What you need to do: Repeat everything in the listing below. Keep each line exact.

+-------+

theorem RoundTrip.addi (rd rs1 : Reg) (imm : BitVec 12) : RoundTrip.Statement (.addi rd rs1 imm) := by
  intro _
  have hw : opcodeTable[2].hits (encode (.addi rd rs1 imm)) = true := beq_iff_eq.mpr (encI_mask ..)
  rw [decodeWord_at 2 (by decide) hw]
  simp [encode, opcodeTable, upperRows, immRows, regRows, controlRows, loadRows, storeRows, mulDivRows, atomicRows, csrRows,
    systemRows]

theorem RoundTrip.slti (rd rs1 : Reg) (imm : BitVec 12) : RoundTrip.Statement (.slti rd rs1 imm) := by
  intro _
  have hw : opcodeTable[3].hits (encode (.slti rd rs1 imm)) = true := beq_iff_eq.mpr (encI_mask ..)
  rw [decodeWord_at 3 (by decide) hw]
  simp [encode, opcodeTable, upperRows, immRows, regRows, controlRows, loadRows, storeRows, mulDivRows, atomicRows, csrRows,
    systemRows]

theorem RoundTrip.sltiu (rd rs1 : Reg) (imm : BitVec 12) : RoundTrip.Statement (.sltiu rd rs1 imm) := by
  intro _
  have hw : opcodeTable[4].hits (encode (.sltiu rd rs1 imm)) = true := beq_iff_eq.mpr (encI_mask ..)
  rw [decodeWord_at 4 (by decide) hw]
  simp [encode, opcodeTable, upperRows, immRows, regRows, controlRows, loadRows, storeRows, mulDivRows, atomicRows, csrRows,
    systemRows]

theorem RoundTrip.xori (rd rs1 : Reg) (imm : BitVec 12) : RoundTrip.Statement (.xori rd rs1 imm) := by
  intro _
  have hw : opcodeTable[5].hits (encode (.xori rd rs1 imm)) = true := beq_iff_eq.mpr (encI_mask ..)
  rw [decodeWord_at 5 (by decide) hw]
  simp [encode, opcodeTable, upperRows, immRows, regRows, controlRows, loadRows, storeRows, mulDivRows, atomicRows, csrRows,
    systemRows]

theorem RoundTrip.ori (rd rs1 : Reg) (imm : BitVec 12) : RoundTrip.Statement (.ori rd rs1 imm) := by
  intro _
  have hw : opcodeTable[6].hits (encode (.ori rd rs1 imm)) = true := beq_iff_eq.mpr (encI_mask ..)
  rw [decodeWord_at 6 (by decide) hw]
  simp [encode, opcodeTable, upperRows, immRows, regRows, controlRows, loadRows, storeRows, mulDivRows, atomicRows, csrRows,
    systemRows]

theorem RoundTrip.andi (rd rs1 : Reg) (imm : BitVec 12) : RoundTrip.Statement (.andi rd rs1 imm) := by
  intro _
  have hw : opcodeTable[7].hits (encode (.andi rd rs1 imm)) = true := beq_iff_eq.mpr (encI_mask ..)
  rw [decodeWord_at 7 (by decide) hw]
  simp [encode, opcodeTable, upperRows, immRows, regRows, controlRows, loadRows, storeRows, mulDivRows, atomicRows, csrRows,
    systemRows]

theorem RoundTrip.slli (rd rs1 : Reg) (shamt : BitVec 5) : RoundTrip.Statement (.slli rd rs1 shamt) := by
  intro _
  have hw : opcodeTable[8].hits (encode (.slli rd rs1 shamt)) = true := beq_iff_eq.mpr (encR_mask ..)
  rw [decodeWord_at 8 (by decide) hw]
  simp [encode, opcodeTable, upperRows, immRows, regRows, controlRows, loadRows, storeRows, mulDivRows, atomicRows, csrRows,
    systemRows]

theorem RoundTrip.srli (rd rs1 : Reg) (shamt : BitVec 5) : RoundTrip.Statement (.srli rd rs1 shamt) := by
  intro _
  have hw : opcodeTable[9].hits (encode (.srli rd rs1 shamt)) = true := beq_iff_eq.mpr (encR_mask ..)
  rw [decodeWord_at 9 (by decide) hw]
  simp [encode, opcodeTable, upperRows, immRows, regRows, controlRows, loadRows, storeRows, mulDivRows, atomicRows, csrRows,
    systemRows]

theorem RoundTrip.srai (rd rs1 : Reg) (shamt : BitVec 5) : RoundTrip.Statement (.srai rd rs1 shamt) := by
  intro _
  have hw : opcodeTable[10].hits (encode (.srai rd rs1 shamt)) = true := beq_iff_eq.mpr (encR_mask ..)
  rw [decodeWord_at 10 (by decide) hw]
  simp [encode, opcodeTable, upperRows, immRows, regRows, controlRows, loadRows, storeRows, mulDivRows, atomicRows, csrRows,
    systemRows]

theorem RoundTrip.add (rd rs1 rs2 : Reg) : RoundTrip.Statement (.add rd rs1 rs2) := by
  intro _
  have hw : opcodeTable[11].hits (encode (.add rd rs1 rs2)) = true := beq_iff_eq.mpr (encR_mask ..)
  rw [decodeWord_at 11 (by decide) hw]
  simp [encode, opcodeTable, upperRows, immRows, regRows, controlRows, loadRows, storeRows, mulDivRows, atomicRows, csrRows,
    systemRows]

theorem RoundTrip.sub (rd rs1 rs2 : Reg) : RoundTrip.Statement (.sub rd rs1 rs2) := by
  intro _
  have hw : opcodeTable[12].hits (encode (.sub rd rs1 rs2)) = true := beq_iff_eq.mpr (encR_mask ..)
  rw [decodeWord_at 12 (by decide) hw]
  simp [encode, opcodeTable, upperRows, immRows, regRows, controlRows, loadRows, storeRows, mulDivRows, atomicRows, csrRows,
    systemRows]

theorem RoundTrip.sll (rd rs1 rs2 : Reg) : RoundTrip.Statement (.sll rd rs1 rs2) := by
  intro _
  have hw : opcodeTable[13].hits (encode (.sll rd rs1 rs2)) = true := beq_iff_eq.mpr (encR_mask ..)
  rw [decodeWord_at 13 (by decide) hw]
  simp [encode, opcodeTable, upperRows, immRows, regRows, controlRows, loadRows, storeRows, mulDivRows, atomicRows, csrRows,
    systemRows]

theorem RoundTrip.slt (rd rs1 rs2 : Reg) : RoundTrip.Statement (.slt rd rs1 rs2) := by
  intro _
  have hw : opcodeTable[14].hits (encode (.slt rd rs1 rs2)) = true := beq_iff_eq.mpr (encR_mask ..)
  rw [decodeWord_at 14 (by decide) hw]
  simp [encode, opcodeTable, upperRows, immRows, regRows, controlRows, loadRows, storeRows, mulDivRows, atomicRows, csrRows,
    systemRows]

theorem RoundTrip.sltu (rd rs1 rs2 : Reg) : RoundTrip.Statement (.sltu rd rs1 rs2) := by
  intro _
  have hw : opcodeTable[15].hits (encode (.sltu rd rs1 rs2)) = true := beq_iff_eq.mpr (encR_mask ..)
  rw [decodeWord_at 15 (by decide) hw]
  simp [encode, opcodeTable, upperRows, immRows, regRows, controlRows, loadRows, storeRows, mulDivRows, atomicRows, csrRows,
    systemRows]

+-------+

Answer below:
theorem RoundTrip.addi (rd rs1 : Reg) (imm : BitVec 12) : RoundTrip.Statement (.addi rd rs1 imm) := by
  intro _
  have hw : opcodeTable[2].hits (encode (.addi rd rs1 imm)) = true := beq_iff_eq.mpr (encI_mask ..)
  rw [decodeWord_at 2 (by decide) hw]
  simp [encode, opcodeTable, upperRows, immRows, regRows, controlRows, loadRows, storeRows, mulDivRows, atomicRows, csrRows,
    systemRows]

theorem RoundTrip.slti (rd rs1 : Reg) (imm : BitVec 12) : RoundTrip.Statement (.slti rd rs1 imm) := by
  intro _
  have hw : opcodeTable[3].hits (encode (.slti rd rs1 imm)) = true := beq_iff_eq.mpr (encI_mask ..)
  rw [decodeWord_at 3 (by decide) hw]
  simp [encode, opcodeTable, upperRows, immRows, regRows, controlRows, loadRows, storeRows, mulDivRows, atomicRows, csrRows,
    systemRows]

theorem RoundTrip.sltiu (rd rs1 : Reg) (imm : BitVec 12) : RoundTrip.Statement (.sltiu rd rs1 imm) := by
  intro _
  have hw : opcodeTable[4].hits (encode (.sltiu rd rs1 imm)) = true := beq_iff_eq.mpr (encI_mask ..)
  rw [decodeWord_at 4 (by decide) hw]
  simp [encode, opcodeTable, upperRows, immRows, regRows, controlRows, loadRows, storeRows, mulDivRows, atomicRows, csrRows,
    systemRows]

theorem RoundTrip.xori (rd rs1 : Reg) (imm : BitVec 12) : RoundTrip.Statement (.xori rd rs1 imm) := by
  intro _
  have hw : opcodeTable[5].hits (encode (.xori rd rs1 imm)) = true := beq_iff_eq.mpr (encI_mask ..)
  rw [decodeWord_at 5 (by decide) hw]
  simp [encode, opcodeTable, upperRows, immRows, regRows, controlRows, loadRows, storeRows, mulDivRows, atomicRows, csrRows,
    systemRows]

theorem RoundTrip.ori (rd rs1 : Reg) (imm : BitVec 12) : RoundTrip.Statement (.ori rd rs1 imm) := by
  intro _
  have hw : opcodeTable[6].hits (encode (.ori rd rs1 imm)) = true := beq_iff_eq.mpr (encI_mask ..)
  rw [decodeWord_at 6 (by decide) hw]
  simp [encode, opcodeTable, upperRows, immRows, regRows, controlRows, loadRows, storeRows, mulDivRows, atomicRows, csrRows,
    systemRows]

theorem RoundTrip.andi (rd rs1 : Reg) (imm : BitVec 12) : RoundTrip.Statement (.andi rd rs1 imm) := by
  intro _
  have hw : opcodeTable[7].hits (encode (.andi rd rs1 imm)) = true := beq_iff_eq.mpr (encI_mask ..)
  rw [decodeWord_at 7 (by decide) hw]
  simp [encode, opcodeTable, upperRows, immRows, regRows, controlRows, loadRows, storeRows, mulDivRows, atomicRows, csrRows,
    systemRows]

theorem RoundTrip.slli (rd rs1 : Reg) (shamt : BitVec 5) : RoundTrip.Statement (.slli rd rs1 shamt) := by
  intro _
  have hw : opcodeTable[8].hits (encode (.slli rd rs1 shamt)) = true := beq_iff_eq.mpr (encR_mask ..)
  rw [decodeWord_at 8 (by decide) hw]
  simp [encode, opcodeTable, upperRows, immRows, regRows, controlRows, loadRows, storeRows, mulDivRows, atomicRows, csrRows,
    systemRows]

theorem RoundTrip.srli (rd rs1 : Reg) (shamt : BitVec 5) : RoundTrip.Statement (.srli rd rs1 shamt) := by
  intro _
  have hw : opcodeTable[9].hits (encode (.srli rd rs1 shamt)) = true := beq_iff_eq.mpr (encR_mask ..)
  rw [decodeWord_at 9 (by decide) hw]
  simp [encode, opcodeTable, upperRows, immRows, regRows, controlRows, loadRows, storeRows, mulDivRows, atomicRows, csrRows,
    systemRows]

theorem RoundTrip.srai (rd rs1 : Reg) (shamt : BitVec 5) : RoundTrip.Statement (.srai rd rs1 shamt) := by
  intro _
  have hw : opcodeTable[10].hits (encode (.srai rd rs1 shamt)) = true := beq_iff_eq.mpr (encR_mask ..)
  rw [decodeWord_at 10 (by decide) hw]
  simp [encode, opcodeTable, upperRows, immRows, regRows, controlRows, loadRows, storeRows, mulDivRows, atomicRows, csrRows,
    systemRows]

theorem RoundTrip.add (rd rs1 rs2 : Reg) : RoundTrip.Statement (.add rd rs1 rs2) := by
  intro _
  have hw : opcodeTable[11].hits (encode (.add rd rs1 rs2)) = true := beq_iff_eq.mpr (encR_mask ..)
  rw [decodeWord_at 11 (by decide) hw]
  simp [encode, opcodeTable, upperRows, immRows, regRows, controlRows, loadRows, storeRows, mulDivRows, atomicRows, csrRows,
    systemRows]

theorem RoundTrip.sub (rd rs1 rs2 : Reg) : RoundTrip.Statement (.sub rd rs1 rs2) := by
  intro _
  have hw : opcodeTable[12].hits (encode (.sub rd rs1 rs2)) = true := beq_iff_eq.mpr (encR_mask ..)
  rw [decodeWord_at 12 (by decide) hw]
  simp [encode, opcodeTable, upperRows, immRows, regRows, controlRows, loadRows, storeRows, mulDivRows, atomicRows, csrRows,
    systemRows]

theorem RoundTrip.sll (rd rs1 rs2 : Reg) : RoundTrip.Statement (.sll rd rs1 rs2) := by
  intro _
  have hw : opcodeTable[13].hits (encode (.sll rd rs1 rs2)) = true := beq_iff_eq.mpr (encR_mask ..)
  rw [decodeWord_at 13 (by decide) hw]
  simp [encode, opcodeTable, upperRows, immRows, regRows, controlRows, loadRows, storeRows, mulDivRows, atomicRows, csrRows,
    systemRows]

theorem RoundTrip.slt (rd rs1 rs2 : Reg) : RoundTrip.Statement (.slt rd rs1 rs2) := by
  intro _
  have hw : opcodeTable[14].hits (encode (.slt rd rs1 rs2)) = true := beq_iff_eq.mpr (encR_mask ..)
  rw [decodeWord_at 14 (by decide) hw]
  simp [encode, opcodeTable, upperRows, immRows, regRows, controlRows, loadRows, storeRows, mulDivRows, atomicRows, csrRows,
    systemRows]

theorem RoundTrip.sltu (rd rs1 rs2 : Reg) : RoundTrip.Statement (.sltu rd rs1 rs2) := by
  intro _
  have hw : opcodeTable[15].hits (encode (.sltu rd rs1 rs2)) = true := beq_iff_eq.mpr (encR_mask ..)
  rw [decodeWord_at 15 (by decide) hw]
  simp [encode, opcodeTable, upperRows, immRows, regRows, controlRows, loadRows, storeRows, mulDivRows, atomicRows, csrRows,
    systemRows]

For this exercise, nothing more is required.